После чая улеглись, с головой завернувшись в армяки и накидки: ночи были росные, хоть и теплые. Солдат сразу же захрапел, дед Митяич тоненько подсвистывал ему, а чиновник все жужжал и жужжал Федору в ухо:
– Истощился я по образованности, милостивый государь мой. Да-с. Помилуйте-с, третий год уже среди сермяги и дегтя-с брожу, третий годок! Да-с, чиновник есмь, до двенадцатого класса дослужился, до чина губернского секретаря-с. Двадцать семь лет верой и правдой, верой и правдой, а пенсиона лишен-с. Уволен несправедливо и обидно для седин своих, выброшен-с, выброшен-с, ваше благородие.
– Оставьте звать меня благородием, – глухо вздохнул Федор под армяком.
– Как можно-с, как можно-с, мы понимаем! Да-с, чиновник, крапивное семя. Ни состояния, ни мастерства. Конечно, гордый человек в чиновники не пойдет, потому как полный произвол, полный произвол-с! Гибчайшую спину надо иметь, чтоб удержаться, гибчайшую-с. Потому, изволите ли видеть, что одно жалованье! Лижи руку дающую, лижи, даже если бьет она. Собачья жизнь-с, собачья, ваше благородие.
– Да оставьте…
– Нет, как можно-с, как можно-с. Вот среди подлого народа вынужден коротать дни своей старости. Не потрафил, да, не потрафил-с своевременно кому следует-с – и выброшен, аки пес, рык растерявший.
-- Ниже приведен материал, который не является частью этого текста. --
-- ==== Sys2Proof/Laws/Frames.lean ====
section
/-! SUPPORT. Frames: for each shared operation and each command, the blocks of the state it leaves as they were. -/

namespace Sys2Proof.Machine

@[simp] theorem queueNotice_frame (s : State) (p : Side) (v : QueuedNotice) :
    (queueNotice p v s).pending = s.pending ∧
      (queueNotice p v s).now = s.now ∧
      (queueNotice p v s).node = s.node ∧
      (queueNotice p v s).ports = s.ports ∧
      (queueNotice p v s).tribs = s.tribs ∧
      (queueNotice p v s).map = s.map ∧
      (queueNotice p v s).table = s.table ∧
      (queueNotice p v s).engine = s.engine ∧
      (queueNotice p v s).plans = s.plans ∧
      (queueNotice p v s).switch = s.switch ∧
      (queueNotice p v s).mgmt = s.mgmt ∧
      (queueNotice p v s).reports = s.reports ∧
      (queueNotice p v s).counters = s.counters := ⟨rfl, rfl, rfl, rfl, rfl, rfl, rfl, rfl, rfl, rfl, rfl, rfl, rfl⟩

@[simp] theorem originate_frame (s : State) :
    (originate s).pending = s.pending ∧
      (originate s).now = s.now ∧
      (originate s).node = s.node ∧
      (originate s).ports = s.ports ∧
      (originate s).tribs = s.tribs ∧
      (originate s).map = s.map ∧
      (originate s).table = s.table ∧
      (originate s).engine = s.engine ∧
      (originate s).plans = s.plans ∧
      (originate s).switch = s.switch ∧
      (originate s).mgmt = s.mgmt ∧
      (originate s).reports = s.reports ∧
      (originate s).counters = s.counters := by
  unfold originate; split <;> simp

@[simp] theorem evaluateConvergence_frame (s : State) :
    (evaluateConvergence s).pending = s.pending ∧
      (evaluateConvergence s).now = s.now ∧
      (evaluateConvergence s).node = s.node ∧
      (evaluateConvergence s).ports = s.ports ∧
      (evaluateConvergence s).tribs = s.tribs ∧
      (evaluateConvergence s).map = s.map ∧
      (evaluateConvergence s).table = s.table ∧
      (evaluateConvergence s).engine = s.engine ∧
      (evaluateConvergence s).plans = s.plans ∧
      (evaluateConvergence s).switch = s.switch ∧
      (evaluateConvergence s).mgmt = s.mgmt ∧
      (evaluateConvergence s).counters = s.counters := by
  unfold evaluateConvergence; dsimp only; split <;> simp

@[simp] theorem refreshDigest_frame (s : State) :
    (refreshDigest s).pending = s.pending ∧
      (refreshDigest s).now = s.now ∧
      (refreshDigest s).node = s.node ∧
      (refreshDigest s).ports = s.ports ∧
      (refreshDigest s).tribs = s.tribs ∧
      (refreshDigest s).map = s.map ∧
      (refreshDigest s).engine = s.engine ∧
      (refreshDigest s).plans = s.plans ∧
      (refreshDigest s).switch = s.switch ∧
      (refreshDigest s).mgmt = s.mgmt ∧
      (refreshDigest s).counters = s.counters := by
  unfold refreshDigest; dsimp only; split <;> simp

@[simp] theorem refreshExpiry_frame (s : State) :
    (refreshExpiry s).pending = s.pending ∧
      (refreshExpiry s).node = s.node ∧
      (refreshExpiry s).ports = s.ports ∧
      (refreshExpiry s).tribs = s.tribs ∧
      (refreshExpiry s).map = s.map ∧
      (refreshExpiry s).table = s.table ∧
      (refreshExpiry s).engine = s.engine ∧
      (refreshExpiry s).plans = s.plans ∧
      (refreshExpiry s).switch = s.switch ∧
      (refreshExpiry s).mgmt = s.mgmt ∧
      (refreshExpiry s).reports = s.reports ∧
      (refreshExpiry s).counters = s.counters := by
  unfold refreshExpiry; split <;> simp

@[simp] theorem deriveTarget_frame (s : State) :
    (deriveTarget s).pending = s.pending ∧
      (deriveTarget s).now = s.now ∧
      (deriveTarget s).node = s.node ∧
      (deriveTarget s).ports = s.ports ∧
      (deriveTarget s).tribs = s.tribs ∧
      (deriveTarget s).map = s.map ∧
      (deriveTarget s).notices = s.notices ∧
      (deriveTarget s).table = s.table ∧
      (deriveTarget s).engine = s.engine ∧
      (deriveTarget s).plans = s.plans ∧
      (deriveTarget s).mgmt = s.mgmt ∧
      (deriveTarget s).reports = s.reports ∧
      (deriveTarget s).counters = s.counters := ⟨rfl, rfl, rfl, rfl, rfl, rfl, rfl, rfl, rfl, rfl, rfl, rfl, rfl⟩

@[simp] theorem countFrames_frame (s : State) :
    (countFrames s).pending = s.pending ∧
      (countFrames s).now = s.now ∧
      (countFrames s).node = s.node ∧
      (countFrames s).ports = s.ports ∧
      (countFrames s).tribs = s.tribs ∧
      (countFrames s).map = s.map ∧
      (countFrames s).notices = s.notices ∧
      (countFrames s).engine = s.engine ∧
      (countFrames s).plans = s.plans ∧
      (countFrames s).switch = s.switch ∧
      (countFrames s).mgmt = s.mgmt ∧
      (countFrames s).counters = s.counters := by simp [countFrames]

@[simp] theorem swing_frame (s : State) :
    (swing s).pending = s.pending ∧
      (swing s).now = s.now ∧
      (swing s).node = s.node ∧
      (swing s).ports = s.ports ∧
      (swing s).tribs = s.tribs ∧
      (swing s).map = s.map ∧
      (swing s).notices = s.notices ∧
      (swing s).engine = s.engine ∧
      (swing s).plans = s.plans ∧
      (swing s).mgmt = s.mgmt ∧
      (swing s).reports = s.reports := by
  unfold swing; split <;> simp

@[simp] theorem frameBoundary_frame (s : State) :
    (frameBoundary s).pending = s.pending ∧
      (frameBoundary s).node = s.node ∧
      (frameBoundary s).ports = s.ports ∧
      (frameBoundary s).tribs = s.tribs ∧
      (frameBoundary s).map = s.map ∧
      (frameBoundary s).notices = s.notices ∧
      (frameBoundary s).engine = s.engine ∧
      (frameBoundary s).plans = s.plans ∧
      (frameBoundary s).mgmt = s.mgmt := by simp [frameBoundary]

@[simp] theorem tagStateChange_frame (s : State) (c : Nat) :
    (tagStateChange c s).pending = s.pending ∧
      (tagStateChange c s).now = s.now ∧
      (tagStateChange c s).node = s.node ∧
      (tagStateChange c s).ports = s.ports ∧
      (tagStateChange c s).tribs = s.tribs ∧
      (tagStateChange c s).map = s.map ∧
      (tagStateChange c s).notices = s.notices ∧
      (tagStateChange c s).engine = s.engine ∧
      (tagStateChange c s).plans = s.plans ∧
      (tagStateChange c s).switch = s.switch ∧
      (tagStateChange c s).mgmt = s.mgmt ∧
      (tagStateChange c s).counters = s.counters := by
  unfold tagStateChange; dsimp only; repeat' split
  all_goals simp

@[simp] theorem stalePlans_frame (s : State) :
    (stalePlans s).pending = s.pending ∧
      (stalePlans s).now = s.now ∧
      (stalePlans s).node = s.node ∧
      (stalePlans s).ports = s.ports ∧
      (stalePlans s).tribs = s.tribs ∧
      (stalePlans s).map = s.map ∧
      (stalePlans s).notices = s.notices ∧
      (stalePlans s).table = s.table ∧
      (stalePlans s).engine = s.engine ∧
      (stalePlans s).switch = s.switch ∧
      (stalePlans s).mgmt = s.mgmt ∧
      (stalePlans s).reports = s.reports ∧
      (stalePlans s).counters = s.counters := ⟨rfl, rfl, rfl, rfl, rfl, rfl, rfl, rfl, rfl, rfl, rfl, rfl, rfl⟩

@[simp] theorem plansOfRing_frame (s : State) :
    (plansOfRing s).pending = s.pending ∧
      (plansOfRing s).now = s.now ∧
      (plansOfRing s).node = s.node ∧
      (plansOfRing s).ports = s.ports ∧
      (plansOfRing s).tribs = s.tribs ∧
      (plansOfRing s).map = s.map ∧
      (plansOfRing s).notices = s.notices ∧
      (plansOfRing s).table = s.table ∧
      (plansOfRing s).engine = s.engine ∧
      (plansOfRing s).switch = s.switch ∧
      (plansOfRing s).mgmt = s.mgmt ∧
      (plansOfRing s).reports = s.reports ∧
      (plansOfRing s).counters = s.counters := ⟨rfl, rfl, rfl, rfl, rfl, rfl, rfl, rfl, rfl, rfl, rfl, rfl, rfl⟩

@[simp] theorem install_frame (s : State) (r : PassResult) :
    (install r s).pending = s.pending ∧
      (install r s).now = s.now ∧
      (install r s).node = s.node ∧
      (install r s).ports = s.ports ∧
      (install r s).tribs = s.tribs ∧
      (install r s).map = s.map ∧
      (install r s).notices = s.notices ∧
      (install r s).plans = s.plans ∧
      (install r s).mgmt = s.mgmt ∧
      (install r s).counters = s.counters := by simp [install]

@[simp] theorem setEngine_frame (s : State) (e : EngineState) :
    (setEngine e s).pending = s.pending ∧
      (setEngine e s).now = s.now ∧
      (setEngine e s).node = s.node ∧
      (setEngine e s).ports = s.ports ∧
      (setEngine e s).tribs = s.tribs ∧
      (setEngine e s).map = s.map ∧
      (setEngine e s).notices = s.notices ∧
      (setEngine e s).table = s.table ∧
      (setEngine e s).plans = s.plans ∧
      (setEngine e s).switch = s.switch ∧
      (setEngine e s).mgmt = s.mgmt ∧
      (setEngine e s).reports = s.reports ∧
      (setEngine e s).counters = s.counters := ⟨rfl, rfl, rfl, rfl, rfl, rfl, rfl, rfl, rfl, rfl, rfl, rfl, rfl⟩

@[simp] theorem abandonBuild_frame (s : State) :
    (abandonBuild s).pending = s.pending ∧
      (abandonBuild s).now = s.now ∧
      (abandonBuild s).node = s.node ∧
      (abandonBuild s).ports = s.ports ∧
      (abandonBuild s).tribs = s.tribs ∧
      (abandonBuild s).map = s.map ∧
      (abandonBuild s).notices = s.notices ∧
      (abandonBuild s).table = s.table ∧
      (abandonBuild s).switch = s.switch ∧
      (abandonBuild s).mgmt = s.mgmt ∧
      (abandonBuild s).reports = s.reports ∧
      (abandonBuild s).counters = s.counters := by
  unfold abandonBuild; split <;> simp

@[simp] theorem startGather_frame (s : State) :
    (startGather s).pending = s.pending ∧
      (startGather s).now = s.now ∧
      (startGather s).node = s.node ∧
      (startGather s).ports = s.ports ∧
      (startGather s).tribs = s.tribs ∧
      (startGather s).map = s.map ∧
      (startGather s).notices = s.notices ∧
      (startGather s).table = s.table ∧
      (startGather s).plans = s.plans ∧
      (startGather s).switch = s.switch ∧
      (startGather s).mgmt = s.mgmt ∧
      (startGather s).reports = s.reports ∧
      (startGather s).counters = s.counters := ⟨rfl, rfl, rfl, rfl, rfl, rfl, rfl, rfl, rfl, rfl, rfl, rfl, rfl⟩

@[simp] theorem restartPass_frame (s : State) :
    (restartPass s).pending = s.pending ∧
      (restartPass s).now = s.now ∧
      (restartPass s).node = s.node ∧
      (restartPass s).ports = s.ports ∧
      (restartPass s).tribs = s.tribs ∧
      (restartPass s).map = s.map ∧
      (restartPass s).notices = s.notices ∧
      (restartPass s).table = s.table ∧
      (restartPass s).plans = s.plans ∧
      (restartPass s).switch = s.switch ∧
      (restartPass s).mgmt = s.mgmt ∧
      (restartPass s).reports = s.reports := ⟨rfl, rfl, rfl, rfl, rfl, rfl, rfl, rfl, rfl, rfl, rfl, rfl⟩

@[simp] theorem applyPlan_frame (s : State) (r : PassResult) :
    (applyPlan r s).pending = s.pending ∧
      (applyPlan r s).now = s.now ∧
      (applyPlan r s).node = s.node ∧
      (applyPlan r s).ports = s.ports ∧
      (applyPlan r s).tribs = s.tribs ∧
      (applyPlan r s).map = s.map ∧
      (applyPlan r s).notices = s.notices ∧
      (applyPlan r s).plans = s.plans ∧
      (applyPlan r s).mgmt = s.mgmt := by simp [applyPlan]

@[simp] theorem answerMapChange_frame (s : State) :
    (answerMapChange s).pending = s.pending ∧
      (answerMapChange s).now = s.now ∧
      (answerMapChange s).node = s.node ∧
      (answerMapChange s).ports = s.ports ∧
      (answerMapChange s).tribs = s.tribs ∧
      (answerMapChange s).map = s.map ∧
      (answerMapChange s).notices = s.notices ∧
      (answerMapChange s).plans = s.plans ∧
      (answerMapChange s).mgmt = s.mgmt := by
  unfold answerMapChange; split <;> simp

@[simp] theorem mapChange_frame (s : State) :
    (mapChange s).pending = s.pending ∧
      (mapChange s).now = s.now ∧
      (mapChange s).node = s.node ∧
      (mapChange s).ports = s.ports ∧
      (mapChange s).tribs = s.tribs ∧
      (mapChange s).map = s.map ∧
      (mapChange s).notices = s.notices ∧
      (mapChange s).mgmt = s.mgmt := by
  unfold mapChange; repeat' split
  all_goals simp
Но я горд, горд, я благородный человек, подаяния от подлейших сил не прошу. Я, изволите ли видеть, слог имею и почерк. Тем и кормлю бренность свою.
Федор вертелся под армяком, затыкал уши: гнусавое жужжанье доводило до отчаяния. Чиновник то жаловался на судьбу, то ругал мужиков, снова жаловался и снова ругал, и Федор уснул под это нытье с головной болью. А проснулся от мощного веселого рева:
– Бери ложку, бери хлеб, собирайся на обед!